[Extracted data entries]

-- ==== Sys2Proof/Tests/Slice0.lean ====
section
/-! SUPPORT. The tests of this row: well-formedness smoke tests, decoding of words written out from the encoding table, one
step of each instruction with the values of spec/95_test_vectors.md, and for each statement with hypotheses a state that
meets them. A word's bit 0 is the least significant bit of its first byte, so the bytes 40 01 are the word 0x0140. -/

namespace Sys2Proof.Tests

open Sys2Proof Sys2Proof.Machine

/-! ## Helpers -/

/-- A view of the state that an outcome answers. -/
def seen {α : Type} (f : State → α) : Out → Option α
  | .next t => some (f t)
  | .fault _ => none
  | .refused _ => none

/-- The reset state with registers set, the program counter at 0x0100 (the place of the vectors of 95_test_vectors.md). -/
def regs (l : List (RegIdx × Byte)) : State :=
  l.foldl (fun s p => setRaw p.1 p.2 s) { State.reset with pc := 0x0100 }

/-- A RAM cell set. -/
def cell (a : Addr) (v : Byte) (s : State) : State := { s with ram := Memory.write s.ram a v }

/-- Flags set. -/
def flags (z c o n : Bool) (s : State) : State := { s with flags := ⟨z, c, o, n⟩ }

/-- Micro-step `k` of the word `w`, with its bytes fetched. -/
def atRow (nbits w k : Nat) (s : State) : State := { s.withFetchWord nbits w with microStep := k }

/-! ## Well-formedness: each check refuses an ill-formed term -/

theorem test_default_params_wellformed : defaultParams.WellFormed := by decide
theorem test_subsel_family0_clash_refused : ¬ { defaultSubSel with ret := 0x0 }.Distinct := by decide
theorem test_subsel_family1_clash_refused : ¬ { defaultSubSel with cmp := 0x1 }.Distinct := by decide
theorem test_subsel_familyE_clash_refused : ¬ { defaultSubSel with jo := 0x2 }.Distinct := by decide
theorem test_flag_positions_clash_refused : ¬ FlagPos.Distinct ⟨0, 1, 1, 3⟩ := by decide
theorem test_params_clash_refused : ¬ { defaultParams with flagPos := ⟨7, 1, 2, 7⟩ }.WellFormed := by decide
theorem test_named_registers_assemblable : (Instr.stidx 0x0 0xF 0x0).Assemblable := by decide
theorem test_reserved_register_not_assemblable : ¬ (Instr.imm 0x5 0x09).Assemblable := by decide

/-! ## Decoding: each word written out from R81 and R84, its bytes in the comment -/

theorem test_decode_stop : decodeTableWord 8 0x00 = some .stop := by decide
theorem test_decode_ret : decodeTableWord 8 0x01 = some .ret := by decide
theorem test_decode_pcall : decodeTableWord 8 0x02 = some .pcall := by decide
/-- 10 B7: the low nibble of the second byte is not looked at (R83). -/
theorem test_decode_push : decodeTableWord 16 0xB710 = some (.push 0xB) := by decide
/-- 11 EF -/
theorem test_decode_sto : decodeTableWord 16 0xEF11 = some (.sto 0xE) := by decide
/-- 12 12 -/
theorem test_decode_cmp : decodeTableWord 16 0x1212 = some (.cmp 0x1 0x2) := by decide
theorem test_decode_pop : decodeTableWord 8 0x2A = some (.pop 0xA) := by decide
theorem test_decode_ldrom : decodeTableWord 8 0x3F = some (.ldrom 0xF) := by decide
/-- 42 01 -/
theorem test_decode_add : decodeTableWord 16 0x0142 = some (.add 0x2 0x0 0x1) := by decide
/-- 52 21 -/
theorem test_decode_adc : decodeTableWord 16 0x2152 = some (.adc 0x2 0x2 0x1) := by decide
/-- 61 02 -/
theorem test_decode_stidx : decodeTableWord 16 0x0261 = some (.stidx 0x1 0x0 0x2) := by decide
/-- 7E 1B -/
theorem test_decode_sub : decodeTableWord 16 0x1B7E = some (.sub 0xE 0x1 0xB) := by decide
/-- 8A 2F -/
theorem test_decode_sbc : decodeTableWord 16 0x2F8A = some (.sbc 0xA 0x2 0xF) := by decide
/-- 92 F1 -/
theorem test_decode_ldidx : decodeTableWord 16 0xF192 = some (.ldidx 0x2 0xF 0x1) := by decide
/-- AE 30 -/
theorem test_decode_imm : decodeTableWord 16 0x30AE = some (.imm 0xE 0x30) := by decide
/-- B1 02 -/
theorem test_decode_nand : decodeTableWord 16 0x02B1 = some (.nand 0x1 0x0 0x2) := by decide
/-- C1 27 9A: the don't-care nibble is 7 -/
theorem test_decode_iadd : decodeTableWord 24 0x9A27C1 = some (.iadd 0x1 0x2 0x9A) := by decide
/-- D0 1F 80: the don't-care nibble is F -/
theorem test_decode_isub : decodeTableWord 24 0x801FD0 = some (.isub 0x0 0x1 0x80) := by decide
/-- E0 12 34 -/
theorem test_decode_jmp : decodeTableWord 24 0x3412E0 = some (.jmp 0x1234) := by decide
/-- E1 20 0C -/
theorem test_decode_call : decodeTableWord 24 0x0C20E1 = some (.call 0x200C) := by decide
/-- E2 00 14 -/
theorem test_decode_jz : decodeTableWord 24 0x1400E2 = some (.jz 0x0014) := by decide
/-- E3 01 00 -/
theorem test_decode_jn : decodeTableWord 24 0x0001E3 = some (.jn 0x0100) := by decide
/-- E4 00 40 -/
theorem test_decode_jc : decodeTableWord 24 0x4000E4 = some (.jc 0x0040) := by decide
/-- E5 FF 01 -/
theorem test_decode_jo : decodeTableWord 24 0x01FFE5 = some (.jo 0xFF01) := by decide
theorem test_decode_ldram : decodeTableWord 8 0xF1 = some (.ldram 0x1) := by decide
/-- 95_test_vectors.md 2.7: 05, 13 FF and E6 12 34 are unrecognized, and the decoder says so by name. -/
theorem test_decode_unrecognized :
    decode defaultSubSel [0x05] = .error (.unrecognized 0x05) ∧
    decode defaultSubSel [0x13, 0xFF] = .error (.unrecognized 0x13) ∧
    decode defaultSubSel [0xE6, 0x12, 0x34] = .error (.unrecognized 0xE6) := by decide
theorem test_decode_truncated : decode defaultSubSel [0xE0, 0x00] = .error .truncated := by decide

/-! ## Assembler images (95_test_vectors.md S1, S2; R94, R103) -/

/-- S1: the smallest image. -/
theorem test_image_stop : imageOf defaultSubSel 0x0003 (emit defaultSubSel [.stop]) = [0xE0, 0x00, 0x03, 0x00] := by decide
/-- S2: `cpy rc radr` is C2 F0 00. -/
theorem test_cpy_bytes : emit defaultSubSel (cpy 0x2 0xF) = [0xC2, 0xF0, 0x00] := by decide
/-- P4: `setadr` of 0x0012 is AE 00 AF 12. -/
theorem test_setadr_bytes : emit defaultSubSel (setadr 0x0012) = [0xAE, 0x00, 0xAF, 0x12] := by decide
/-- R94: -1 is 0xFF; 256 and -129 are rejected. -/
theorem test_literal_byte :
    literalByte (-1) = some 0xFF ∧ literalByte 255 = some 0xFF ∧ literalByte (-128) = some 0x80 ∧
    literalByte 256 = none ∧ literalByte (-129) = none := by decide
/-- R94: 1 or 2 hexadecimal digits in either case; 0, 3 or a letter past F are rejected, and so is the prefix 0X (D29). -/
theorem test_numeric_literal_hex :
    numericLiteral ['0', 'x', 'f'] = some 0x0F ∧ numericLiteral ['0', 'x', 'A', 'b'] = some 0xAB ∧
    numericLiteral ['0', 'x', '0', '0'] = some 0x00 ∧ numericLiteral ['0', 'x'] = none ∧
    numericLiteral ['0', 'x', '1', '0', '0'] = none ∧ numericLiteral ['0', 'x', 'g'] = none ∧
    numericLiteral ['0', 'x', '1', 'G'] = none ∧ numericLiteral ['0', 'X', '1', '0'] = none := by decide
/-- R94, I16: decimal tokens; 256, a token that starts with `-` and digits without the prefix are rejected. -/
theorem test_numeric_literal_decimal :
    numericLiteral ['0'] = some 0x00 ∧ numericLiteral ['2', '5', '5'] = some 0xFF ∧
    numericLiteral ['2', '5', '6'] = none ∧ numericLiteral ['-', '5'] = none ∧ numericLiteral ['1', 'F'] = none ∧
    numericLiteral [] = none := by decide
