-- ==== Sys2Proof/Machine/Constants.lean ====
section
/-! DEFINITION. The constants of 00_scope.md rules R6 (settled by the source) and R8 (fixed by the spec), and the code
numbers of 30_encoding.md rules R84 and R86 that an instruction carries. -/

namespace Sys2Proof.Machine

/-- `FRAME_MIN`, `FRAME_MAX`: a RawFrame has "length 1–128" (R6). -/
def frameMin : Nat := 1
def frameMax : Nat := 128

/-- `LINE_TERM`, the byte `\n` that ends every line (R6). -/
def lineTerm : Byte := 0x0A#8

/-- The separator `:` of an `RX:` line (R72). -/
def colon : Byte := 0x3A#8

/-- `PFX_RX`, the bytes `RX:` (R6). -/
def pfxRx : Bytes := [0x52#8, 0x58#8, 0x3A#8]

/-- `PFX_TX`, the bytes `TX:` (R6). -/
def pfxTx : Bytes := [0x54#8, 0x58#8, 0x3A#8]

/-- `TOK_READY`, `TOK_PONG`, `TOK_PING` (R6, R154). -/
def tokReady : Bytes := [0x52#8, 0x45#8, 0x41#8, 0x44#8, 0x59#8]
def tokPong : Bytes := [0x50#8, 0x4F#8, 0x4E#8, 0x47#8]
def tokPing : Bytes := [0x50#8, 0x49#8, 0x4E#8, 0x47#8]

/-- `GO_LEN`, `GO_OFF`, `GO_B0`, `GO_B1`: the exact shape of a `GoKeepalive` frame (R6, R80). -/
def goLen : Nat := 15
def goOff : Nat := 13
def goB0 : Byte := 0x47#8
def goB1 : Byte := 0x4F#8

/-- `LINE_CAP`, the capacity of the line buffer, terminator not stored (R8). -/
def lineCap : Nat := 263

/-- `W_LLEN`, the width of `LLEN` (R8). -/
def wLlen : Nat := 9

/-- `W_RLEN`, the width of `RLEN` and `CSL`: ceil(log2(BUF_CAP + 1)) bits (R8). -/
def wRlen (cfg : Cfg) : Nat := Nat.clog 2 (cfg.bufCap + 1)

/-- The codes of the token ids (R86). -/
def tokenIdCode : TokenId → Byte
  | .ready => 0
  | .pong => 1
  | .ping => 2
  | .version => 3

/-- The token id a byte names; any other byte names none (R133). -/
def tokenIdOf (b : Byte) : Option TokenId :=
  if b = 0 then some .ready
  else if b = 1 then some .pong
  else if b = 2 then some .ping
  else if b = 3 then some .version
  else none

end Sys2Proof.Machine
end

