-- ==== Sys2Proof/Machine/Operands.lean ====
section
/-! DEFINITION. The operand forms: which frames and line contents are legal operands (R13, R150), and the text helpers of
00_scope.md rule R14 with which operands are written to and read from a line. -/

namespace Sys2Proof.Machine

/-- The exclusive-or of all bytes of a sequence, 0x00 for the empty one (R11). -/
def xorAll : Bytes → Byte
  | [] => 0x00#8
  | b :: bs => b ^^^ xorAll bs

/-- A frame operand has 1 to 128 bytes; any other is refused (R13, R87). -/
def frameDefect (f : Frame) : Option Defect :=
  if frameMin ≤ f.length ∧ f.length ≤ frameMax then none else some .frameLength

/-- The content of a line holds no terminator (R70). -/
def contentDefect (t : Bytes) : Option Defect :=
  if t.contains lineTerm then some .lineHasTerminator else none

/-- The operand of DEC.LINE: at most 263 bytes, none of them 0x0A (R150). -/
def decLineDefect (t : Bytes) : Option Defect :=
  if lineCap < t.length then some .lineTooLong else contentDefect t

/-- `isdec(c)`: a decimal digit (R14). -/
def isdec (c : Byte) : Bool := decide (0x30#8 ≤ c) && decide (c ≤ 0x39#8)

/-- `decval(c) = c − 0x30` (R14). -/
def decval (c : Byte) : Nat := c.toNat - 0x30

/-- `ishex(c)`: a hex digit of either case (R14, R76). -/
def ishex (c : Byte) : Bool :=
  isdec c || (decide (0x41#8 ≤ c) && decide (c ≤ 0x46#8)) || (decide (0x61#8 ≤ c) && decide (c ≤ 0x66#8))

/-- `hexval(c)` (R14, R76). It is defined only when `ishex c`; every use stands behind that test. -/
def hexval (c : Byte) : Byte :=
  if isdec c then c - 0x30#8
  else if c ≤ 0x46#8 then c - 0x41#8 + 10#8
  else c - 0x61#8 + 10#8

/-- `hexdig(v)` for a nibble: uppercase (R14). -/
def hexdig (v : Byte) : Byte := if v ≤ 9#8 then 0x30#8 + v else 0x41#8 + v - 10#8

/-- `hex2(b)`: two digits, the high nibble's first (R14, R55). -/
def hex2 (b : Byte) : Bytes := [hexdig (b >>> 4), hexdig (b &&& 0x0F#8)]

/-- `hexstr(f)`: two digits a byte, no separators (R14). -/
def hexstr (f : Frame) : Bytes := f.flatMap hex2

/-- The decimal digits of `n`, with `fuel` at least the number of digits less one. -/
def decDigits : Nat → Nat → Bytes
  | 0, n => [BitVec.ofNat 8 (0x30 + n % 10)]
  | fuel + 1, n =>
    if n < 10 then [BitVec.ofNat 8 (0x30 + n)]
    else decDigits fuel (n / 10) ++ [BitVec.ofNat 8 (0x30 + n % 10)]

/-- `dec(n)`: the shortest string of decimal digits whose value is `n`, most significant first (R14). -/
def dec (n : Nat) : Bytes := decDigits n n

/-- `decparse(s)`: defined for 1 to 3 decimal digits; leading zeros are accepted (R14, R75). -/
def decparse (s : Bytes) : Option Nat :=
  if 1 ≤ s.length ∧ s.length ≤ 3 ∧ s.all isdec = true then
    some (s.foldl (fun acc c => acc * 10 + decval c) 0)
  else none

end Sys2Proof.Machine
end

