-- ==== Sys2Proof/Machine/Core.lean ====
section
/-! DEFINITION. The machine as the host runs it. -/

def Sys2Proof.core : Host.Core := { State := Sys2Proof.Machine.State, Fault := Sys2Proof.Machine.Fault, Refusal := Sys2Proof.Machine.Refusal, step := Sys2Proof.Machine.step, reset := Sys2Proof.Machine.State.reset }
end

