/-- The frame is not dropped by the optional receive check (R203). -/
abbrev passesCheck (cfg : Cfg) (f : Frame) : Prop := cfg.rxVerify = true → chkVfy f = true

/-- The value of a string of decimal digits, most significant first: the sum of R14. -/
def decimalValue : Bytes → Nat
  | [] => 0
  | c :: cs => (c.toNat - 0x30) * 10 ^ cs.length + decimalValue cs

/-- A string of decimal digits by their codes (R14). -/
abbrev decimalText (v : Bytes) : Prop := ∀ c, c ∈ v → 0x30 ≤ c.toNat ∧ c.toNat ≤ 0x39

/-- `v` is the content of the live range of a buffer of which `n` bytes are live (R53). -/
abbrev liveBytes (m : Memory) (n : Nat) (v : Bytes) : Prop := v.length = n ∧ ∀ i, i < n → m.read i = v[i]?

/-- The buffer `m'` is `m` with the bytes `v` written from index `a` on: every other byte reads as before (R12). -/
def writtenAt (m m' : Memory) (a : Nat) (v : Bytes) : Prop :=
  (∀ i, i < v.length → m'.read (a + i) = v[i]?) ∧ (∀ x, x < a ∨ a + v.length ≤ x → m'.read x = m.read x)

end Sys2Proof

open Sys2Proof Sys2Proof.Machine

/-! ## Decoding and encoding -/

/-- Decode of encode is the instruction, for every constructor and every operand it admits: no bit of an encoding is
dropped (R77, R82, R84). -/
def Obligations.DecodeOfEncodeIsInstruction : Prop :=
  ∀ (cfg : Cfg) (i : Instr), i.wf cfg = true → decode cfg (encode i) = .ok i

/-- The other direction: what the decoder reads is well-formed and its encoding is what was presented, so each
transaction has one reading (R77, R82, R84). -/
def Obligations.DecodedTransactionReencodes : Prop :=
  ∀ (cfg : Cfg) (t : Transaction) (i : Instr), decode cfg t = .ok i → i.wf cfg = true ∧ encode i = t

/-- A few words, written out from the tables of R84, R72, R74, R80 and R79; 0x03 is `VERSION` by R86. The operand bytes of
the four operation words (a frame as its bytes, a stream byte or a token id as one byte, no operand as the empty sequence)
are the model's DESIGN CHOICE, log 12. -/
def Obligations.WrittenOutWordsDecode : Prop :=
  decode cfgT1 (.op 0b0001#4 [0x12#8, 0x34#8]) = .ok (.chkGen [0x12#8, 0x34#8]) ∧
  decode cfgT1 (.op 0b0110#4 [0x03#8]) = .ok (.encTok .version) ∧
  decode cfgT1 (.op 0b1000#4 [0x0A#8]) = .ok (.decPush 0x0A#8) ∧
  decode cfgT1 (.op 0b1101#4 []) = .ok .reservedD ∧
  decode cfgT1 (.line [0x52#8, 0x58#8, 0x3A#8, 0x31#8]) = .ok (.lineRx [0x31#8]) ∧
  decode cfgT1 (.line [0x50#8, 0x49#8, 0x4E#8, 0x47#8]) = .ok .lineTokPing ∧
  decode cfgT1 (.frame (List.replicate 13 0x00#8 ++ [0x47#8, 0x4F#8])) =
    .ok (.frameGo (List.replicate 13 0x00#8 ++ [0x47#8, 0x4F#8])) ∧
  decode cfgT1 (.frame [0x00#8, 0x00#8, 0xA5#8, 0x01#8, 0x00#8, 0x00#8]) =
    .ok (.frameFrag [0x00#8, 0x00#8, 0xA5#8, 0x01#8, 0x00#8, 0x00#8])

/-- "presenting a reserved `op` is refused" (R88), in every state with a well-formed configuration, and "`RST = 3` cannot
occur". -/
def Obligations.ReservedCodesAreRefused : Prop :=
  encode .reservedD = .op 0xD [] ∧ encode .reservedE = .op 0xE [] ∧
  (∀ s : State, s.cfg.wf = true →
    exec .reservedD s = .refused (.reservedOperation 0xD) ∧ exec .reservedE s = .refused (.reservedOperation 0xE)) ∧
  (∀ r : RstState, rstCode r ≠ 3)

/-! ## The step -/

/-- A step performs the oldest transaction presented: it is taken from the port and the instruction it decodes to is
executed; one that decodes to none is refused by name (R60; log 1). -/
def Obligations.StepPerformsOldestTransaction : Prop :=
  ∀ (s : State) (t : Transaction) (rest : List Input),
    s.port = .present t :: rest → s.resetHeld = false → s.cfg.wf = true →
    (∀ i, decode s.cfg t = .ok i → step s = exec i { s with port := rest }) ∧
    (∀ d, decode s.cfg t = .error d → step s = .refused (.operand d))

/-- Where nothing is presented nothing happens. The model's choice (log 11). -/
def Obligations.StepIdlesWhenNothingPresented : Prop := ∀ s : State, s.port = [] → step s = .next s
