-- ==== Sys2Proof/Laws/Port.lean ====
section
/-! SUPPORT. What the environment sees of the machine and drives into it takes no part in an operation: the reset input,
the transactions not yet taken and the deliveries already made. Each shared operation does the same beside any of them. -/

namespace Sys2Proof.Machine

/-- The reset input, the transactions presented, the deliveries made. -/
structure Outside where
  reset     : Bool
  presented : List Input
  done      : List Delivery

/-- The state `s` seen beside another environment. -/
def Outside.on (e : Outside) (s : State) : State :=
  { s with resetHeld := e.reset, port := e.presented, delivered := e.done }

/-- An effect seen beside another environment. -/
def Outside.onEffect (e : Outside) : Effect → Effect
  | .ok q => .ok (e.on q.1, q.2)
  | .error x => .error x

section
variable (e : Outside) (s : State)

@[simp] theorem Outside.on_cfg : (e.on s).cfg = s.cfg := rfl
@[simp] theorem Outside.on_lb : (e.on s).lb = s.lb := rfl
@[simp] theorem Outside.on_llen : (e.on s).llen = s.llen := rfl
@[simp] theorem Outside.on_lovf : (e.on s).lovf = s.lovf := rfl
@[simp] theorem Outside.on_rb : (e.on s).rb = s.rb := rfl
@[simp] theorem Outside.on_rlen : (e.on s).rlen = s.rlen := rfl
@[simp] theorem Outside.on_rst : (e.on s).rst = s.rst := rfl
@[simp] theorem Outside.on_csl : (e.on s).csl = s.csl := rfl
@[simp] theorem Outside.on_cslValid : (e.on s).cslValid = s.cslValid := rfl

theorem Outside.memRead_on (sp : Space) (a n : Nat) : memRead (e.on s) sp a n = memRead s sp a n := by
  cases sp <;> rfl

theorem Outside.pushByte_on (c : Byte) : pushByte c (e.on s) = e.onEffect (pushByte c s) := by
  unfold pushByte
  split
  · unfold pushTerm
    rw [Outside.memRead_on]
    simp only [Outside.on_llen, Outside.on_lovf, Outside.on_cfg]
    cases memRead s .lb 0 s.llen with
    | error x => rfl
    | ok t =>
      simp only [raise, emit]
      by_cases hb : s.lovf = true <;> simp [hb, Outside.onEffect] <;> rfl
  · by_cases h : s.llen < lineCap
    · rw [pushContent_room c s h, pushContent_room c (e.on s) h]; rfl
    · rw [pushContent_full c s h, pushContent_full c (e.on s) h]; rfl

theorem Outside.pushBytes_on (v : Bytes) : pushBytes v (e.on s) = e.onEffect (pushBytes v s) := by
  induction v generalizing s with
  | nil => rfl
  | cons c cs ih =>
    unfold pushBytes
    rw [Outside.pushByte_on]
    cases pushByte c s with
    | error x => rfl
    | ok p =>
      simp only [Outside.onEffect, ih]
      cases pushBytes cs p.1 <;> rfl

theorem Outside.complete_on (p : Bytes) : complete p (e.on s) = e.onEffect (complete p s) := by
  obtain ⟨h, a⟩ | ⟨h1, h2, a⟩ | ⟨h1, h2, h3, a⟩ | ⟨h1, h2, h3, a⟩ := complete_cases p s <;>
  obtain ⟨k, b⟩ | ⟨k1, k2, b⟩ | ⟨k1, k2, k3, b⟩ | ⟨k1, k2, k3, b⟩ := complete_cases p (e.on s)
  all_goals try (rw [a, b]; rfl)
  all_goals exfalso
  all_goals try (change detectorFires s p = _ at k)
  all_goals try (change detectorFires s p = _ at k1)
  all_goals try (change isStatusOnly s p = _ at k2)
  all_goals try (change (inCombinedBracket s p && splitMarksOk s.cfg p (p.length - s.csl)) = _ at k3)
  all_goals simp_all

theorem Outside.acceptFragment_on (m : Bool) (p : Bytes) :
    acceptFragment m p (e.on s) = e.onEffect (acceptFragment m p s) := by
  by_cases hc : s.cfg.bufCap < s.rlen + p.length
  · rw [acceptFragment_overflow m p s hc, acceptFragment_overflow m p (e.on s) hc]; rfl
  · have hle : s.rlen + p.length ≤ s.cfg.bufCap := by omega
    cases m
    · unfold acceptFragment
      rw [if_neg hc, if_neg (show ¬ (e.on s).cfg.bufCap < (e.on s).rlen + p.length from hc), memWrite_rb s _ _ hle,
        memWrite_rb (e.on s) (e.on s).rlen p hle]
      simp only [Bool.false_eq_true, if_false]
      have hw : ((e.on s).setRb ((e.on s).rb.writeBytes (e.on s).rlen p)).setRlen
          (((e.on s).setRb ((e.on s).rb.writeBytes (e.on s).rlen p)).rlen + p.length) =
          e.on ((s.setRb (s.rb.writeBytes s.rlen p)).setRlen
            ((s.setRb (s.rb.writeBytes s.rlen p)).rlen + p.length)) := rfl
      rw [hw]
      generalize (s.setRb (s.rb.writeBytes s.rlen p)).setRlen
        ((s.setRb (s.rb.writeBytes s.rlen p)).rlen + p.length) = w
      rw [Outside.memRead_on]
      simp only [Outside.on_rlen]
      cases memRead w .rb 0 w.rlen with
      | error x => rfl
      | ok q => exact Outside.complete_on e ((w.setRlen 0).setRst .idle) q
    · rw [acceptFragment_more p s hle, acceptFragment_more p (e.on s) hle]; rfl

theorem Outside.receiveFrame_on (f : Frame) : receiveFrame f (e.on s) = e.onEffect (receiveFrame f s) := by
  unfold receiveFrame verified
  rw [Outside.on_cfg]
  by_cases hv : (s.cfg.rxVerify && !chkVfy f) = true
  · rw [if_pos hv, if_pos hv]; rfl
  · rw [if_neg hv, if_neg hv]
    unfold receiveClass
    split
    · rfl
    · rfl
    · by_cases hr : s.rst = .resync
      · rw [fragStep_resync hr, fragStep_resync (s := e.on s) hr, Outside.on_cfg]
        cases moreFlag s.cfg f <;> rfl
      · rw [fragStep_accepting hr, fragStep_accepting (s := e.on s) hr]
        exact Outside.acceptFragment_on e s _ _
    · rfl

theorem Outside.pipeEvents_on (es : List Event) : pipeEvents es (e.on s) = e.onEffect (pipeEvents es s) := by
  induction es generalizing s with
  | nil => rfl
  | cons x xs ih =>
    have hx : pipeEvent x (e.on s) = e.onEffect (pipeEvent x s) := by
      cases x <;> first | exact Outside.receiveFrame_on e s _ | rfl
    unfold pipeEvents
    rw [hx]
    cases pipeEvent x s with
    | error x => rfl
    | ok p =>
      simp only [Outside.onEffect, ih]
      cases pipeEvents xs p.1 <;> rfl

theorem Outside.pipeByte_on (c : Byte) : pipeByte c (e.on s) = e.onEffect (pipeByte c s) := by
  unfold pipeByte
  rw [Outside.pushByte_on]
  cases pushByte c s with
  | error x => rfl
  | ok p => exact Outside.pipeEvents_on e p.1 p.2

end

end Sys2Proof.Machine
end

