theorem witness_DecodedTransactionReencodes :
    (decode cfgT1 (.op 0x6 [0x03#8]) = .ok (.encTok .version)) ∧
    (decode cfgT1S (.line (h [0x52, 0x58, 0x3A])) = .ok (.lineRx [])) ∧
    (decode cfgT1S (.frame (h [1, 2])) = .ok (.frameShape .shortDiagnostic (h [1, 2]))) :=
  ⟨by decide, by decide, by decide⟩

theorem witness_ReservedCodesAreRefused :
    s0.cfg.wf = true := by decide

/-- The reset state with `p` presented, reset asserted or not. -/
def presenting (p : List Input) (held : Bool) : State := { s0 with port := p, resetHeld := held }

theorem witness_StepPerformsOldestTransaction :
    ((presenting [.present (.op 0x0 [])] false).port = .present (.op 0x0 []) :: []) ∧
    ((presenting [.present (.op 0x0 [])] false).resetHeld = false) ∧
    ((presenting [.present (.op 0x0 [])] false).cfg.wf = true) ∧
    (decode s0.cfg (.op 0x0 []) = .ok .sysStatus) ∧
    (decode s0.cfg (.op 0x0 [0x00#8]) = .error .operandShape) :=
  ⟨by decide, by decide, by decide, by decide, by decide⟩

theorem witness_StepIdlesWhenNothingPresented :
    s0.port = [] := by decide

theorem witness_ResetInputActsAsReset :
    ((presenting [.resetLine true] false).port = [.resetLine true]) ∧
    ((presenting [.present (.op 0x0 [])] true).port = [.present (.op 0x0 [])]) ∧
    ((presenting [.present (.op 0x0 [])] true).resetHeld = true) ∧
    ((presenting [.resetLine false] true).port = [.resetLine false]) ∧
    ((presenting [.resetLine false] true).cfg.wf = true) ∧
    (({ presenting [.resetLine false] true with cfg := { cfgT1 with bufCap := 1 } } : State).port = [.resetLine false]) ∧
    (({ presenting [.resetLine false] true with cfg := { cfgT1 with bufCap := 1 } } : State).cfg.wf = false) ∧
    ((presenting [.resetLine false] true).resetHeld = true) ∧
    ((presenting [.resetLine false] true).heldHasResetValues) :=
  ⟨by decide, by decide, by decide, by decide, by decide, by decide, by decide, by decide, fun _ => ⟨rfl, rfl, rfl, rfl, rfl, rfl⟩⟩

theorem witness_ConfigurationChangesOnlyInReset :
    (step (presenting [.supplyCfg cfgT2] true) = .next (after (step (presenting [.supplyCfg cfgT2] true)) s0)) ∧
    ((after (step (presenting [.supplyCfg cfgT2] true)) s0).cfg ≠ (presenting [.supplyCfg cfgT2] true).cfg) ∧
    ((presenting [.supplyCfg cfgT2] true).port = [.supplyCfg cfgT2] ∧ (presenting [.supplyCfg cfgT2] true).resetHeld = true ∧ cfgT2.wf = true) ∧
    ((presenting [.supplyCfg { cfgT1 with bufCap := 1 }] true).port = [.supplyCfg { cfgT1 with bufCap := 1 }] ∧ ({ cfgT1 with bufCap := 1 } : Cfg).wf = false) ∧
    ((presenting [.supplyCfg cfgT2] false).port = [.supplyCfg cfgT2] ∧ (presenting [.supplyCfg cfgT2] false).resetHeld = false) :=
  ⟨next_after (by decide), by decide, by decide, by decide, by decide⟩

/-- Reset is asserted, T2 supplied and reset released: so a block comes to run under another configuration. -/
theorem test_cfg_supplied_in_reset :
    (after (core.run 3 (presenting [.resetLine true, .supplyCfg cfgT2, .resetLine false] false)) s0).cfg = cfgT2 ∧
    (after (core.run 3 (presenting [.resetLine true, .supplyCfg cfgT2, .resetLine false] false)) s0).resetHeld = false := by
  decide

* [Problem]
Please return every line of the records that contains the word "TokenId".

* [Answer area]
def tokenIdCode : TokenId → Byte
def tokenIdOf (b : Byte) : Option TokenId :=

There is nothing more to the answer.